Better Proof of Sylow’s First Theorem
There is a proof of the first Sylow Theorem that I much prefer to the standard one (which involves looking at the class equation and doing induction). I found it in some notes by Peter Cameron, and he says that it is the original proof that Sylow used. I prefer it because it is for me more intuitive, it involves group actions, and it has more mathematical flavor.
Suppose $G$ is a finite group.
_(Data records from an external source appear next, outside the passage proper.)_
-- ==== Sys2Proof/Machine/Notices.lean ====
section
/-!
DEFINITION. Notices, the pin table, and the transport instructions (R209, R210, R214 to R230).
-/
namespace Sys2Proof.Machine

/-- An answer to the outside: data, their poison, an error. -/
def State.answer (s : State) (bs : List Byte) (poison error : Bool) : State :=
  s.modHub fun h => { h with reply := ⟨bs, poison, error⟩ }

/-! ### Ports and pins -/

def Share.port (h : Share) (cluster : Nat) : Port := ((h.ports.find? fun x => x.1 == cluster).map (·.2)).getD Port.reset
def Share.setPort (h : Share) (cluster : Nat) (p : Port) : Share :=
  { h with ports := (cluster, p) :: h.ports.filter fun x => x.1 != cluster }

/-- The port engine of the current core's cluster. -/
def State.port (s : State) : Port := s.share.port (clusterOf s.core.id)
def State.setPort (s : State) (p : Port) : State := s.modShare fun h => h.setPort (clusterOf s.core.id) p
def State.modPort (s : State) (f : Port → Port) : State := s.setPort (f s.port)

/-- Does a pod-wide name keep R6 and R7? -/
def podNameOk (n : Nat) : Bool := n < 2 ^ 27 && coreOk (n % 2048)

/-- Is a pod-wide name of this package? -/
def State.local (s : State) (n : Nat) : Bool := n / 2048 == s.node

/-- A word of the notice of a slot or pin entry. -/
def noticeWord (n : List Word32) (i : Nat) : Word32 := n[i]?.getD 0
def noticeTag (n : List Word32) : Word32 := noticeWord n 0
def noticeSize (n : List Word32) : Nat := field (noticeWord n 1) 0 24
def noticePrio (n : List Word32) : Nat := field (noticeWord n 1) 24 3
def noticeProd (n : List Word32) : Nat := field (noticeWord n 2) 0 27
def noticeOff (n : List Word32) : Nat := field (noticeWord n 3) 0 23
def noticePin (n : List Word32) : Nat := field (noticeWord n 3) 24 4
def noticeGen (n : List Word32) : Nat := field (noticeWord n 3) 28 4

/-- Where a pin entry of a core stands: in the table of its strand, or in the list of those that outlive their strand there. -/
inductive PinPlace where
  | live
  | old (k : Nat)
deriving DecidableEq, Repr

/-- The entry of a core with an index and a generation that is not FREE and that the event can concern: of its strand, else of one
swapped out (R225), else, where asked for, what a strand that has ended left (R224, assumption 81). -/
def Core.pinPlace (c : Core) (ix gen : Nat) (ended : Bool) (want : Pin → Bool) : Option PinPlace :=
  let fits (p : Pin) : Bool := p.state != 0 && p.gen == gen && want p
  let out (e : Bool) : Option PinPlace := (c.oldPins.findIdx? fun o => (o.frame == 0) == e && o.ix == ix && fits o.pin).map .old
  if fits (c.strand.pins[ix]?.getD Pin.free) then some .live
  else (out false).orElse fun _ => if ended then out true else none

def Core.pinIn (c : Core) (ix : Nat) : PinPlace → Pin
  | .live => c.strand.pins[ix]?.getD Pin.free
  | .old k => ((c.oldPins[k]?).map (·.pin)).getD Pin.free

/-- An entry replaced; what an ended strand left goes when it is FREE. -/
def Core.putPin (c : Core) (ix : Nat) (p : Pin) : PinPlace → Core
  | .live => { c with strand := { c.strand with pins := c.strand.pins.setIfInBounds ix p } }
  | .old k => { c with oldPins := (c.oldPins.modify k fun o => { o with pin := p }).filter fun o => o.frame != 0 || o.pin.state != 0 }

/-- The entry that accepts pulls under an index and a generation; what a strand that has ended left accepts none (R224). -/
def Core.findPin (c : Core) (ix gen : Nat) (want : Pin → Bool := fun _ => true) : Option Pin :=
  (c.pinPlace ix gen false want).map (c.pinIn ix)

/-- The entry that an event concerns, changed. -/
def Core.modPin (c : Core) (ix gen : Nat) (want : Pin → Bool) (f : Pin → Pin) : Core :=
  match c.pinPlace ix gen true want with
  | some q => c.putPin ix (f (c.pinIn ix q)) q
  | none => c

def State.modPin (s : State) (core ix gen : Nat) (want : Pin → Bool) (f : Pin → Pin) : State :=
  s.setCore ((s.coreAt core).modPin ix gen want f)

/-- The first position of a consumer that has not answered and has no pull in service (R220). -/
def Pin.openFor (p : Pin) (consumer : Nat) : Option Nat :=
  (List.range p.consumers.length).find? fun k =>
    p.consumers[k]? == some consumer && !(p.answered[k]?.getD true) && !(p.serving[k]?.getD true)

/-- Position k has answered: the count falls; at 0 a pinned or expired entry is FREE, and a releasing one when nothing is in
service any more (R220). -/
def Pin.answer (p : Pin) (k : Nat) : Pin :=
  let q := { p with ret := p.ret - 1, answered := p.answered.set k true, serving := p.serving.set k false }
  if p.state = 3 then { q with state := if q.serving.any id then 3 else 0 }
  else if q.ret = 0 then { q with state := 0 } else q

/-- Is a position of a consumer open? -/
def Pin.isOpen (p : Pin) (consumer : Nat) : Bool := (p.openFor consumer).isSome

/-- A decline: the count falls; a releasing entry waits for what is in service (R220). -/
def Pin.declined (p : Pin) (consumer : Nat) : Pin :=
  match p.openFor consumer with
  | none => p
  | some k =>
    let q := { p with ret := p.ret - 1, answered := p.answered.set k true }
    if p.state != 3 && q.ret == 0 then { q with state := 0 } else q

/-! ### `publ` (R214, R215, R228) -/

/-- Is the strand's Chamber range outside its banks: the first bank that is not open (R104)? -/
def State.bankShut (s : State) (off n : Nat) : Option Nat :=
  (List.range 8).find? fun b => bankOf off ≤ b && b ≤ bankOf (off + n - 1) && !bit s.strand.info.banks b

/-- The fields of a template that R214 fixes, the group's names apart. -/
def templateOk (s : State) (n : List Word32) : Bool :=
  let w1 := noticeWord n 1
  let grp := bit w1 27
  let nc := field w1 28 3
  let size := noticeSize n
  let off := noticeOff n
  let rest := (List.range 4).filter fun i => (if grp then 1 else nc) ≤ i
  !bit w1 31 && (if grp then nc == 0 && field (noticeWord n 4) 6 26 == 0 else 1 ≤ nc && nc ≤ 4) &&
  32 ≤ size && size ≤ 0x800000 && size % 32 == 0 &&
  ((noticeWord n 2).toNat == 0 || (noticeWord n 2).toNat == s.podName s.core.id) &&
  !bit (noticeWord n 3) 23 && off % 32 == 0 && off + size ≤ 0x800000 && (s.bankShut off size).isNone &&
  rest.all fun i => noticeWord n (4 + i) == 0

/-- The members of a group's entry (R215). -/
def groupMembers (g : Nat) : M (List Nat) := do
  let s ← get
  let va := field s.port.pgbase 12 44 * 4096 + 64 * g
  let p ← translate (BitVec.ofNat 64 va) readNeed
  let a ← readAt 6 .dev p 32 0 0
  let b ← readAt 6 .dev { p with pa := p.pa + 32 } 32 0 0
  if a.2 || b.2 then accTrap 0x16 0 0
  else
    let bs := a.1 ++ b.1
    let n := leNat (bs.take 1)
    if leNat (bs.take 4) / 256 ≠ 0 || n = 0 || 15 < n then trapP 0x27 0
    else return (List.range n).map fun i => leNat ((bs.drop (4 + 4 * i)).take 4)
For any prime $p$, define a Sylow $p$-subgroup of $G$ to be a group of order $p^n$, where $n$ is the highest exponent such that $p^n \mid \# G$. Sylow's First Theorem says A finite group $G$ has Sylow $p$-subgroups for all primes $p$. Note by the definition that the Sylow $p$-subgroup of $G$ is the trivial group for all primes $p$ such that $p \not \mid \#G$. Lemma: A group $G$ has a Sylow p-subgroup iff there is an action by $G$ on a set such that all stabilizers are $p$-subgroups and there exists an orbit of size coprime to $p$. Proof: (==>) The stabilizer of the orbit which is of size coprime to $p$ is a Sylow $p$-subgroup.
(<==) Suppose $P < G$ is the given group. Let $G$ act on the cosets of $P$ by multiplication. It's a transitive action with a single orbit of size coprime to $p$, and the stabilizers are all of the same order as $P$ itself. QED
Lemma: If $G$ has a Sylow $p$-subgroup, then all subgroups of $G$ have Sylow $p$-subgroups. Proof: Suppose $H<G$. Take the action as in the previous lemma, and restrict the action to $H$. Clearly the stabilizers remain $p$-subgroups (they are subgroups of the stabilizers of the $G$ action). To show that there remains an orbit of size coprime to $p$, consider the orbit of the $G$ action that is coprime to $p$. It breaks up into smaller orbits under the action by $H$, and they cannot all be divisible by $p$, or else the original orbit would be divisible by $p$. QED Lemma: $GL_n(\mathbb{F}_p)$ has a Sylow $p$-subgroup. Proof: Recall that $GL_n(\mathbb{F}_p)$ has order $p^{n(n-1)/2}(p^n-1)(p^{n-1}-1)\dotsb(p-1)$. And note that the upper triangular matrices with ones on the diagonal have order $p^{n(n-1)/2}$. QED
Now prove the theorem by noting that every group $G$ is a subgroup of a symmetric group $S_n$ by Cayley's Theorem, and $S_n < GL_n(\mathbb{F}_p)$ by the permutation matrices.